The answer must be an exact copy of every entry.

=== THE RECORDS ===

-- ==== Sys2Proof/Machine/AltDecode.lean ====
section
/-! DEFINITION. The ALT unit (45_bch_decode_alt.md): the Berlekamp-Massey decode and the Meggitt-style cyclic-shift
decode, and the commands `DECBM` and `DECMG`. -/

namespace Sys2Proof.Machine

/-- The variables of the Berlekamp-Massey iteration (R211). -/
structure BmState where
  C : List Nat
  B : List Nat
  L : Nat
  m : Nat
  b : Nat
  deriving DecidableEq, Repr

/-- The discrepancy of step `r` (R211). -/
def bmDiscrepancy (F : Field) (S : List Nat) (x : BmState) (r : Nat) : Nat :=
  gfAdd (S.getD r 0) (gfSum ((List.range' 1 x.L).map fun i =>
    if i < x.C.length then gfMul F (x.C.getD i 0) (S.getD (r - i) 0) else 0))

/-- Step `r` of the iteration (R211). -/
def bmStep (F : Field) (S : List Nat) (x : BmState) (r : Nat) : BmState :=
  let d := bmDiscrepancy F S x r
  if d = 0 then { x with m := x.m + 1 }
  else
    let coef := gfMul F d (gfInv F x.b)
    let C' := polyAdd x.C (List.replicate x.m 0 ++ x.B.map (gfMul F coef))
    if 2 * x.L ≤ r then ⟨C', x.C, r + 1 - x.L, 1, d⟩
    else { x with C := C', m := x.m + 1 }

/-- `bmLocator(S)` (R211) -/
def bmLocator (F : Field) (S : List Nat) : List Nat :=
  ((List.range S.length).foldl (bmStep F S) ⟨[1], [1], 0, 1, 1⟩).C

/-- `bchDecodeBM(r)` (R212) -/
def bchDecodeBM (c : Codec) (r : List Nat) : Decoded :=
  let S := syndromes c.field c.t r
  if ∀ x ∈ S, x = 0 then ⟨msgOf c r, r, 0, drClean⟩
  else
    let C := bmLocator c.field S
    if polyDeg C = 0 ∨ polyDeg C > c.t then rejected c r drNoSolution
    else locateAndFlip c r C (polyDeg C)

/-- `DECBM vm, vc, sd, va` (R213) -/
def execDecbm (vm vc : VReg) (sd : SReg) (va : VReg) (s : State) : Answer :=
  finish s do
    requireLegal s (.decbm vm vc sd va)
    requireState s 2
    let x ← readV s va
    let r ← bitOperand s.n.toNat .wrongCodewordLength x
    putDecoded s vm vc sd (bchDecodeBM s.codec r)

/-- `rotR(w)`: one position toward the higher index (R214). -/
def rotR (w : List Nat) : List Nat := w.drop (w.length - 1) ++ w.take (w.length - 1)

/-- `rotL(w)`, the inverse of `rotR` (R214). -/
def rotL (w : List Nat) : List Nat := w.drop 1 ++ w.take 1

/-- `remSyndrome(w)` (R215) -/
def remSyndrome (c : Codec) (w : List Nat) : Except Err (List Nat) := do
  let (_, rem) ← polyDiv c.field w c.gen
  return rem

/-- The passes of R216 from `shifts` on, `fuel` of them left; `w` is `r` rotated `shifts` times. -/
def meggittLoop (c : Codec) (r : List Nat) : Nat → Nat → List Nat → Except Err Decoded
  | 0, _, _ => .ok (rejected c r drShiftsExhausted)
  | fuel + 1, shifts, w =>
    match remSyndrome c w with
    | .error e => .error e
    | .ok syn =>
      let wt := syn.count 1
      if shifts = 0 ∧ wt = 0 then .ok ⟨msgOf c r, r, 0, drClean⟩
      else if wt ≤ c.t then
        let u := rotL^[shifts] (addAt 0 w syn)
        .ok ⟨msgOf c u, u, wt, drCorrected⟩
      else meggittLoop c r fuel (shifts + 1) (rotR w)

/-- `bchDecodeMG(r)`: n + 1 passes, shifts = 0 .. n (R216). -/
def bchDecodeMG (c : Codec) (r : List Nat) : Except Err Decoded := meggittLoop c r (c.field.n + 1) 0 r

/-- `DECMG vm, vc, sd, va` (R217) -/
def execDecmg (vm vc : VReg) (sd : SReg) (va : VReg) (s : State) : Answer :=
  finish s do
    requireLegal s (.decmg vm vc sd va)
    requireState s 2
    let x ← readV s va
    let r ← bitOperand s.n.toNat .wrongCodewordLength x
    let d ← bchDecodeMG s.codec r
    putDecoded s vm vc sd d

end Sys2Proof.Machine
end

===

> [WRITTEN RESPONSE]:
-- ==== Sys2Proof/Machine/AltDecode.lean ====
section
/-! DEFINITION. The ALT unit (45_bch_decode_alt.md): the Berlekamp-Massey decode and the Meggitt-style cyclic-shift
decode, and the commands `DECBM` and `DECMG`. -/

namespace Sys2Proof.Machine

/-- The variables of the Berlekamp-Massey iteration (R211). -/
structure BmState where
  C : List Nat
  B : List Nat
  L : Nat
  m : Nat
  b : Nat
  deriving DecidableEq, Repr

/-- The discrepancy of step `r` (R211). -/
def bmDiscrepancy (F : Field) (S : List Nat) (x : BmState) (r : Nat) : Nat :=
  gfAdd (S.getD r 0) (gfSum ((List.range' 1 x.L).map fun i =>
    if i < x.C.length then gfMul F (x.C.getD i 0) (S.getD (r - i) 0) else 0))

/-- Step `r` of the iteration (R211). -/
def bmStep (F : Field) (S : List Nat) (x : BmState) (r : Nat) : BmState :=
  let d := bmDiscrepancy F S x r
  if d = 0 then { x with m := x.m + 1 }
  else
    let coef := gfMul F d (gfInv F x.b)
    let C' := polyAdd x.C (List.replicate x.m 0 ++ x.B.map (gfMul F coef))
    if 2 * x.L ≤ r then ⟨C', x.C, r + 1 - x.L, 1, d⟩
    else { x with C := C', m := x.m + 1 }

/-- `bmLocator(S)` (R211) -/
def bmLocator (F : Field) (S : List Nat) : List Nat :=
  ((List.range S.length).foldl (bmStep F S) ⟨[1], [1], 0, 1, 1⟩).C

/-- `bchDecodeBM(r)` (R212) -/
def bchDecodeBM (c : Codec) (r : List Nat) : Decoded :=
  let S := syndromes c.field c.t r
  if ∀ x ∈ S, x = 0 then ⟨msgOf c r, r, 0, drClean⟩
  else
    let C := bmLocator c.field S
    if polyDeg C = 0 ∨ polyDeg C > c.t then rejected c r drNoSolution
    else locateAndFlip c r C (polyDeg C)

/-- `DECBM vm, vc, sd, va` (R213) -/
def execDecbm (vm vc : VReg) (sd : SReg) (va : VReg) (s : State) : Answer :=
  finish s do
    requireLegal s (.decbm vm vc sd va)
    requireState s 2
    let x ← readV s va
    let r ← bitOperand s.n.toNat .wrongCodewordLength x
    putDecoded s vm vc sd (bchDecodeBM s.codec r)

/-- `rotR(w)`: one position toward the higher index (R214). -/
def rotR (w : List Nat) : List Nat := w.drop (w.length - 1) ++ w.take (w.length - 1)

/-- `rotL(w)`, the inverse of `rotR` (R214). -/
def rotL (w : List Nat) : List Nat := w.drop 1 ++ w.take 1

/-- `remSyndrome(w)` (R215) -/
def remSyndrome (c : Codec) (w : List Nat) : Except Err (List Nat) := do
  let (_, rem) ← polyDiv c.field w c.gen
  return rem

/-- The passes of R216 from `shifts` on, `fuel` of them left; `w` is `r` rotated `shifts` times. -/
def meggittLoop (c : Codec) (r : List Nat) : Nat → Nat → List Nat → Except Err Decoded
  | 0, _, _ => .ok (rejected c r drShiftsExhausted)
  | fuel + 1, shifts, w =>
    match remSyndrome c w with
    | .error e => .error e
    | .ok syn =>
      let wt := syn.count 1
      if shifts = 0 ∧ wt = 0 then .ok ⟨msgOf c r, r, 0, drClean⟩
      else if wt ≤ c.t then
        let u := rotL^[shifts] (addAt 0 w syn)
        .ok ⟨msgOf c u, u, wt, drCorrected⟩
      else meggittLoop c r fuel (shifts + 1) (rotR w)

/-- `bchDecodeMG(r)`: n + 1 passes, shifts = 0 .. n (R216). -/
def bchDecodeMG (c : Codec) (r : List Nat) : Except Err Decoded := meggittLoop c r (c.field.n + 1) 0 r

/-- `DECMG vm, vc, sd, va` (R217) -/
def execDecmg (vm vc : VReg) (sd : SReg) (va : VReg) (s : State) : Answer :=
  finish s do
    requireLegal s (.decmg vm vc sd va)
    requireState s 2
    let x ← readV s va
    let r ← bitOperand s.n.toNat .wrongCodewordLength x
    let d ← bchDecodeMG s.codec r
    putDecoded s vm vc sd d

end Sys2Proof.Machine
end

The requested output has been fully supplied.